■ Records for the exercise ■
-- ==== Sys2Proof/Tests/Slice0.lean ====
section
/-! SUPPORT. Tests: packets written out from the encoding tables, one-step vectors of 95_test_vectors.md, and for every
statement with hypotheses values that meet them. -/

namespace Sys2Proof.Tests

open Sys2Proof.Machine

/-! ### Helpers -/

/-- `n` bytes written as one hexadecimal numeral, the first byte leftmost. -/
def hx (n v : Nat) : Bytes := (List.range n).map fun k => BitVec.ofNat 8 (v >>> (8 * (n - 1 - k)))

/-- The same as a 32-byte string. -/
def hx32 (v : Nat) : Bytes32 := ⟨hx 32 v, by simp [hx]⟩

/-- A state with a bank and one earlier answer, so that a lost answer shows. -/
def atBank (bank : Nat) : State := { bank := BitVec.ofNat 254 bank, port := [], sent := [[0x00]] }

/-- The bank and the answers of the state an outcome ends in. -/
def seen : Outcome → Option (Nat × List Packet)
  | .next t => some (t.bank.toNat, t.sent)
  | .fault _ => none
  | .refused _ => none

/-- What decoding answers, as data. -/
def read (p : Packet) : Option Instr × Option Illegal :=
  match decode p with
  | .ok i => (some i, none)
  | .error why => (none, some why)

/-- One step on a packet sent to the block after reset. -/
def first (p : Packet) : Option (Nat × List Packet) := seen (step (State.reset.offer p))

theorem test_hx : hx 3 0x0a0b0c = [0x0a, 0x0b, 0x0c] := by decide

/-! ### WellFormed: the one check it makes, refused past its boundary -/

theorem test_message_at_limit_wellFormed :
    (Instr.hsSplit (List.replicate Config.maxMsgBytes 0)).WellFormed := by
  simp [Instr.WellFormed, Instr.wellFormed]

theorem test_message_over_limit_refused :
    (Instr.hsSplit (List.replicate (Config.maxMsgBytes + 1) 0)).wellFormed = false := by
  simp [Instr.wellFormed]

theorem test_empty_message_wellFormed : (Instr.hsSplit []).WellFormed := by decide

/-! ### Decode: one packet per command, written out from R62, R64 and R66 -/

theorem test_decode_hsSplit_empty : read [0x10] = (some (.hsSplit []), none) := by decide

theorem test_decode_hsSplit (h : 3 ≤ Config.maxMsgBytes) :
    decode [0x10, 0x61, 0x62, 0x63] = .ok (.hsSplit [0x61, 0x62, 0x63]) :=
  if_neg (Nat.not_lt.mpr h)

/-- The packet of V9. -/
def packetV9 : Packet := hx 105 0x20ffc4272b72f86f1edb4ece6b3c8ed8872cf1a1bf08e4b08bc5a1cb56351927186a09e667bb67ae853c6ef372a54ff53a510e527f9b05688c1f83d9ab5be0cd192b02a082c67178f2dffd6021bb2bd5b0af676290809ec3a53191dd81c7f70a4b28688a362182986f

/-- The witness of V1 and V9. -/
def witnessV9 : RoundWitness :=
  { pen := ⟨0xffc4272b, 0x72f86f1e, 0xdb4ece6b, 0x3c8ed887, 0x2cf1a1bf, 0x08e4b08b, 0xc5a1cb56, 0x35192718⟩
    init := ⟨0x6a09e667, 0xbb67ae85, 0x3c6ef372, 0xa54ff53a, 0x510e527f, 0x9b05688c, 0x1f83d9ab, 0x5be0cd19⟩
    mw := 0x2b02a082, rc := 0xc67178f2 }

/-- The digest of V1. -/
def digestV1 : Bytes32 := hx32 0xdffd6021bb2bd5b0af676290809ec3a53191dd81c7f70a4b28688a362182986f

theorem test_decode_frvVerify : read packetV9 = (some (.frvVerify witnessV9 digestV1), none) := by decide +kernel

theorem test_decode_ccFromLimbs :
    read (0x30 :: (List.replicate 31 0 ++ [0x01] ++ List.replicate 31 0 ++ [0x02])) =
      (some (.ccFromLimbs 1 2), none) := by decide +kernel

theorem test_decode_ccToLimbs : read (0x31 :: (0xdf :: List.replicate 31 0)) =
    (some (.ccToLimbs ⟨0xdf :: List.replicate 31 0, rfl⟩), none) := by decide +kernel

theorem test_decode_ccFromPoint :
    read (0x32 :: (List.replicate 31 0 ++ [0x01] ++ List.replicate 32 0xff)) =
      (some (.ccFromPoint 1 (2 ^ 256 - 1)), none) := by decide +kernel

theorem test_decode_ccToPoint :
    read (0x33 :: (0x01 :: List.replicate 31 0 ++ List.replicate 31 0 ++ [0x02])) =
      (some (.ccToPoint ⟨0x01 :: List.replicate 31 0, rfl⟩ ⟨List.replicate 31 0 ++ [0x02], rfl⟩), none) := by
  decide +kernel

theorem test_decode_scbLoad : read (0x40 :: (List.replicate 30 0 ++ [0x03, 0xff])) =
    (some (.scbLoad 0x3ff), none) := by decide +kernel

theorem test_decode_scbStore : read [0x41] = (some .scbStore, none) := by decide

theorem test_decode_scbGet : read (0x42 :: (List.replicate 31 0 ++ [0x18])) =
    (some (.scbGet 24), none) := by decide +kernel

theorem test_decode_scbSet :
    read (0x43 :: (List.replicate 31 0 ++ [0x05] ++ List.replicate 31 0 ++ [0x07])) =
      (some (.scbSet 5 7), none) := by decide +kernel

theorem test_decode_scbInc : read (0x44 :: List.replicate 32 0) = (some (.scbInc 0), none) := by decide +kernel

theorem test_decode_scbIsFull : read (0x45 :: (List.replicate 31 0 ++ [0x01])) =
    (some (.scbIsFull 1), none) := by decide +kernel

theorem test_decode_scbTotal : read [0x46] = (some .scbTotal, none) := by decide

theorem test_decode_scbFindMax : read [0x47] = (some .scbFindMax, none) := by decide

/-- V40 to V45: what is no command, and why. -/
theorem test_decode_illegal :
    read [] = (none, some .length) ∧ read [0x00] = (none, some .opcode) ∧
    read (0x48 :: List.replicate 32 0) = (none, some .opcode) ∧ read [0x41, 0x00] = (none, some .length) ∧
    read (0x42 :: List.replicate 31 0) = (none, some .length) ∧
    read (0x20 :: List.replicate 103 0) = (none, some .length) := by decide +kernel

/-- A message one byte too long (R67, R75). -/
theorem test_decode_long_message :
    decode (0x10 :: List.replicate (Config.maxMsgBytes + 1) 0) = .error .length := by
  have h : Config.maxMsgBytes < (List.replicate (Config.maxMsgBytes + 1) (0 : Byte)).length := by simp
  exact if_pos h

/-- The table's bit numbering: byte 0 is bits 7 to 0, and the bytes the row has no bits for are 0. -/
theorem test_decodeTableWord :
    decodeTableWord 8 0x44 = some (.scbInc 0) ∧ decodeTableWord 16 0xdf31 =
      some (.ccToLimbs ⟨0xdf :: List.replicate 31 0, rfl⟩) ∧ decodeTableWord 8 0x48 = none := by decide +kernel

/-! ### One step each, against 95_test_vectors.md -/

/-- V1. -/
theorem test_hsSplit_hello :
    seen (exec (.hsSplit (hx 13 0x48656c6c6f2c20576f726c6421)) (atBank 0x3ff)) =
      some (0x3ff, [[0x00], hx 106 0x0000ffc4272b72f86f1edb4ece6b3c8ed8872cf1a1bf08e4b08bc5a1cb56351927186a09e667bb67ae853c6ef372a54ff53a510e527f9b05688c1f83d9ab5be0cd192b02a082c67178f2dffd6021bb2bd5b0af676290809ec3a53191dd81c7f70a4b28688a362182986f]) := by
  decide +kernel

/-- V5: the shortest message of two blocks, whose chaining state is not IV. -/
theorem test_hsSplit_two_blocks :
    splitWitness (List.replicate 56 0x61) =
      { pen := ⟨0x8ff0243d, 0xabb48b1e, 0x7b8fd1a4, 0x86502f17, 0x374342c0, 0xbe35234a, 0x49912450, 0xf64cec26⟩
        init := ⟨0x97539b85, 0x1c7ee50b, 0x0b226ec5, 0x4b1f3dbb, 0xe4f116c6, 0xe49b2dd0, 0x31444d1e, 0x25354f3a⟩
        mw := 0xb9018b52, rc := 0xc67178f2 } := by
  decide +kernel

/-- V9 and V10: the witness of V1 is accepted, and rejected with one bit of `mw` flipped. -/
theorem test_frvVerify :
    seen (exec (.frvVerify witnessV9 digestV1) (atBank 0x3ff)) = some (0x3ff, [[0x00], [0x00, 0x00]]) ∧
    seen (exec (.frvVerify { witnessV9 with mw := 0x2b02a083 } digestV1) (atBank 0x3ff)) =
      some (0x3ff, [[0x00], [0x02, 0x01]]) := by
  decide +kernel

/-- V9: the intermediate values of the bit functions. -/
theorem test_bit_functions :
    bsig1 witnessV9.pen.e = 0xb3868724 ∧ ch witnessV9.pen.e witnessV9.pen.f witnessV9.pen.g = 0xc9e0eacb ∧
    bsig0 witnessV9.pen.a = 0xd6325814 ∧ maj witnessV9.pen.a witnessV9.pen.b witnessV9.pen.c = 0xfbcc6f2b := by
  decide

/-- V11: two changed words that keep `rc +32 mw`. -/
theorem test_frvVerify_sum :
    seen (exec (.frvVerify { witnessV9 with mw := 0x2b02a081, rc := 0xc67178f3 } digestV1) (atBank 0)) =
      some (0, [[0x00], [0x00, 0x00]]) := by
  decide +kernel

/-- V21. -/
theorem test_ccFromLimbs : seen (exec (.ccFromLimbs 1 2) (atBank 0x3ff)) =
    some (0x3ff, [[0x00], hx 34 0x0000000000000000000000000000000000000100000000000000000000000000000002]) := by
  decide +kernel

/-- V22: the three ways a limb is out of bound. -/
theorem test_ccFromLimbs_bounds :
    seen (exec (.ccFromLimbs (2 ^ 128) 0) (atBank 1)) = some (1, [[0x00], [0x01, 0x01]]) ∧
    seen (exec (.ccFromLimbs 0 (2 ^ 128)) (atBank 1)) = some (1, [[0x00], [0x01, 0x02]]) ∧
    seen (exec (.ccFromLimbs (2 ^ 255) (2 ^ 128)) (atBank 1)) = some (1, [[0x00], [0x01, 0x01]]) := by
  decide +kernel

/-- V24. -/
theorem test_ccToLimbs : seen (exec (.ccToLimbs digestV1) (atBank 0x3ff)) =
    some (0x3ff, [[0x00], hx 66 0x000000000000000000000000000000000000dffd6021bb2bd5b0af676290809ec3a5000000000000000000000000000000003191dd81c7f70a4b28688a362182986f]) := by
  decide +kernel

/-- V26. -/
theorem test_ccFromPoint : seen (exec (.ccFromPoint 1 (2 ^ 256 - 1)) (atBank 2)) =
    some (2, [[0x00], [0x00, 0x00] ++ hx 32 1 ++ List.replicate 32 0xff]) := by
  decide +kernel

/-- V28. -/
theorem test_ccToPoint : seen (exec (.ccToPoint (hx32 0x0100) (hx32 0)) (atBank 2)) =
    some (2, [[0x00], [0x00, 0x00] ++ hx 32 256 ++ hx 32 0]) := by
  decide +kernel

/-- V37. -/
theorem test_scbLoad :
    seen (exec (.scbLoad (2 ^ 254 - 1)) (atBank 0x3ff)) = some (2 ^ 254 - 1, [[0x00], [0x00, 0x00]]) ∧
    seen (exec (.scbLoad (2 ^ 254)) (atBank 0x3ff)) = some (0x3ff, [[0x00], [0x01, 0x05]]) := by
  decide +kernel

/-- P2, line 1030. -/
theorem test_scbStore : seen (exec .scbStore (atBank 0x3ff)) =
    some (0x3ff, [[0x00], [0x00, 0x00] ++ List.replicate 30 0 ++ [0x03, 0xff]]) := by
  decide +kernel

/-- P3, lines 3 to 5: the counter read is the one asked for. -/
theorem test_scbGet :
    seen (exec (.scbGet 24) (atBank 0x100000000000000000000000000000000000000000000001c00003ffffc05)) =
      some (0x100000000000000000000000000000000000000000000001c00003ffffc05, [[0x00], 0 :: 0 :: hx 32 1]) := by
  decide +kernel

/-- V34: the id is compared with all its 256 bits. -/
theorem test_scbGet_range :
    seen (exec (.scbGet 25) (atBank 5)) = some (5, [[0x00], [0x03, 0x01]]) ∧
    seen (exec (.scbGet 256) (atBank 5)) = some (5, [[0x00], [0x03, 0x01]]) ∧
    seen (exec (.scbGet (2 ^ 256 - 1)) (atBank 5)) = some (5, [[0x00], [0x03, 0x01]]) := by
  decide +kernel

/-- V38: setting a counter keeps the headroom and the others. -/
theorem test_scbSet :
    seen (exec (.scbSet 3 0) (atBank 0x3c00000000000000000000000000000000000000000002400000000240000000)) =
      some (0x3c00000000000000000000000000000000000000000002400000000000000000, [[0x00], [0x00, 0x00]]) := by
  decide +kernel

/-- V35: the id is checked before the value. -/
theorem test_scbSet_errors :
    seen (exec (.scbSet 5 1024) (atBank 9)) = some (9, [[0x00], [0x01, 0x03]]) ∧
    seen (exec (.scbSet 25 1024) (atBank 9)) = some (9, [[0x00], [0x03, 0x01]]) := by
  decide +kernel

/-- V33: the last increment that succeeds, and the first that does not. -/
theorem test_scbInc :
    seen (exec (.scbInc 0) (atBank 0x3fe)) = some (0x3ff, [[0x00], [0x00, 0x00]]) ∧
    seen (exec (.scbInc 0) (atBank 0x3ff)) = some (0x3ff, [[0x00], [0x01, 0x04]]) := by
  decide +kernel

/-- P3, line 10: the top counter. -/
theorem test_scbInc_top :
    seen (exec (.scbInc 24) (atBank 0x100000000000000000000000000000000000000000000001c00003ffffc05)) =
      some (0x200000000000000000000000000000000000000000000001c00003ffffc05, [[0x00], [0x00, 0x00]]) := by
  decide +kernel

/-- V36. -/
theorem test_scbIsFull :
    seen (exec (.scbIsFull 2) (atBank 0x100000000000000000000000000000000000000000000000000003ffffc05)) =
      some (0x100000000000000000000000000000000000000000000000000003ffffc05, [[0x00], [0, 0, 0x01]]) ∧
    seen (exec (.scbIsFull 0) (atBank 0x100000000000000000000000000000000000000000000000000003ffffc05)) =
      some (0x100000000000000000000000000000000000000000000000000003ffffc05, [[0x00], [0, 0, 0x00]]) := by
  decide +kernel

/-- V36 and V37: the exact sum, with the headroom ignored. -/
theorem test_scbTotal :
    totalCount 0x100000000000000000000000000000000000000000000000000003ffffc05 = 2052 ∧
    seen (exec .scbTotal (atBank (2 ^ 254 - 1))) = some (2 ^ 254 - 1, [[0x00], 0 :: 0 :: hx 32 0x63e7]) := by
  decide +kernel

/-- V36: a tie goes to the lowest index. -/
theorem test_scbFindMax :
    seen (exec .scbFindMax (atBank 0x100000000000000000000000000000000000000000000000000003ffffc05)) =
      some (0x100000000000000000000000000000000000000000000000000003ffffc05,
        [[0x00], 0 :: 0 :: (hx 32 1 ++ hx 32 1023)]) := by
  decide +kernel

/-- V30 and V41 by whole steps from reset: a command packet and an illegal one. -/
theorem test_step :
    first [0x41] = some (0, [0 :: 0 :: List.replicate 32 0]) ∧ first [0x00] = some (0, [[0x04, 0x01]]) ∧
    first [] = some (0, [[0x04, 0x02]]) := by
  decide +kernel

/-- Reset between commands and during one (R216). -/
theorem test_reset :
    seen (step { atBank 7 with port := [.reset] }) = some (0, [[0x00]]) ∧
    seen (step { atBank 7 with port := [.resetDuring (0x44 :: List.replicate 32 0)] }) = some (0, [[0x00]]) := by
  decide +kernel

/-! ### The assembler syntax (R77 to R79) -/

/-- The witness literal of R125's example, and a digest as a byte string. -/
theorem test_readLine_witness : readLine "FRV.VERIFY %w, h\"00ff\" !MISMATCH.DIGEST ; a comment, \"anything\"" =
    some ⟨[], .core .frvVerify, [.var "w", .lit (.hex "00ff")], some .digest⟩ ∧
    witnessLiteral "pen=ffc4272b 72f86f1e db4ece6b 3c8ed887 2cf1a1bf 08e4b08b c5a1cb56 35192718, init=6a09e667 bb67ae85 3c6ef372 a54ff53a 510e527f 9b05688c 1f83d9ab 5be0cd19, mw=2b02a082, rc=c67178f2" =
      some witnessV9 := by decide +kernel

/-- Lines of P1, P4 and P3: a text, power expressions, a hexadecimal integer, and lines that are none. -/
theorem test_readLine :
    readLine "%w, %d <- HS.SPLIT \"Hello, World!\"" =
      some ⟨["w", "d"], .core .hsSplit, [.lit (.text "Hello, World!")], none⟩ ∧
    readLine "%m <- CC.FROMLIMBS 2^128-1, 2^128" =
      some ⟨["m"], .core .ccFromLimbs, [.lit (.powerLess 2 128 1), .lit (.power 2 128)], none⟩ ∧
    readLine "SCB.LOAD 0x3ff" = some ⟨[], .core .scbLoad, [.lit (.number 1023)], none⟩ ∧
    readLine "SCB.SET 5," = none ∧ readLine "<- SCB.STORE" = none ∧ readLine "SCB.HALT" = none := by
  decide +kernel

■ Directions for this task ■
Begin with the first line of the listing and copy exactly through the line that contains "(Instr.hsSplit (List.replicate (Config.maxMsgBytes", please, keeping both ends and leaving out everything after.

■ Solution ■
-- ==== Sys2Proof/Tests/Slice0.lean ====
section
/-! SUPPORT. Tests: packets written out from the encoding tables, one-step vectors of 95_test_vectors.md, and for every
statement with hypotheses values that meet them. -/

namespace Sys2Proof.Tests

open Sys2Proof.Machine

/-! ### Helpers -/

/-- `n` bytes written as one hexadecimal numeral, the first byte leftmost. -/
def hx (n v : Nat) : Bytes := (List.range n).map fun k => BitVec.ofNat 8 (v >>> (8 * (n - 1 - k)))

/-- The same as a 32-byte string. -/
def hx32 (v : Nat) : Bytes32 := ⟨hx 32 v, by simp [hx]⟩

/-- A state with a bank and one earlier answer, so that a lost answer shows. -/
def atBank (bank : Nat) : State := { bank := BitVec.ofNat 254 bank, port := [], sent := [[0x00]] }

/-- The bank and the answers of the state an outcome ends in. -/
def seen : Outcome → Option (Nat × List Packet)
  | .next t => some (t.bank.toNat, t.sent)
  | .fault _ => none
  | .refused _ => none

/-- What decoding answers, as data. -/
def read (p : Packet) : Option Instr × Option Illegal :=
  match decode p with
  | .ok i => (some i, none)
  | .error why => (none, some why)

/-- One step on a packet sent to the block after reset. -/
def first (p : Packet) : Option (Nat × List Packet) := seen (step (State.reset.offer p))

theorem test_hx : hx 3 0x0a0b0c = [0x0a, 0x0b, 0x0c] := by decide

/-! ### WellFormed: the one check it makes, refused past its boundary -/

theorem test_message_at_limit_wellFormed :
    (Instr.hsSplit (List.replicate Config.maxMsgBytes 0)).WellFormed := by
  simp [Instr.WellFormed, Instr.wellFormed]

theorem test_message_over_limit_refused :
    (Instr.hsSplit (List.replicate (Config.maxMsgBytes + 1) 0)).wellFormed = false := by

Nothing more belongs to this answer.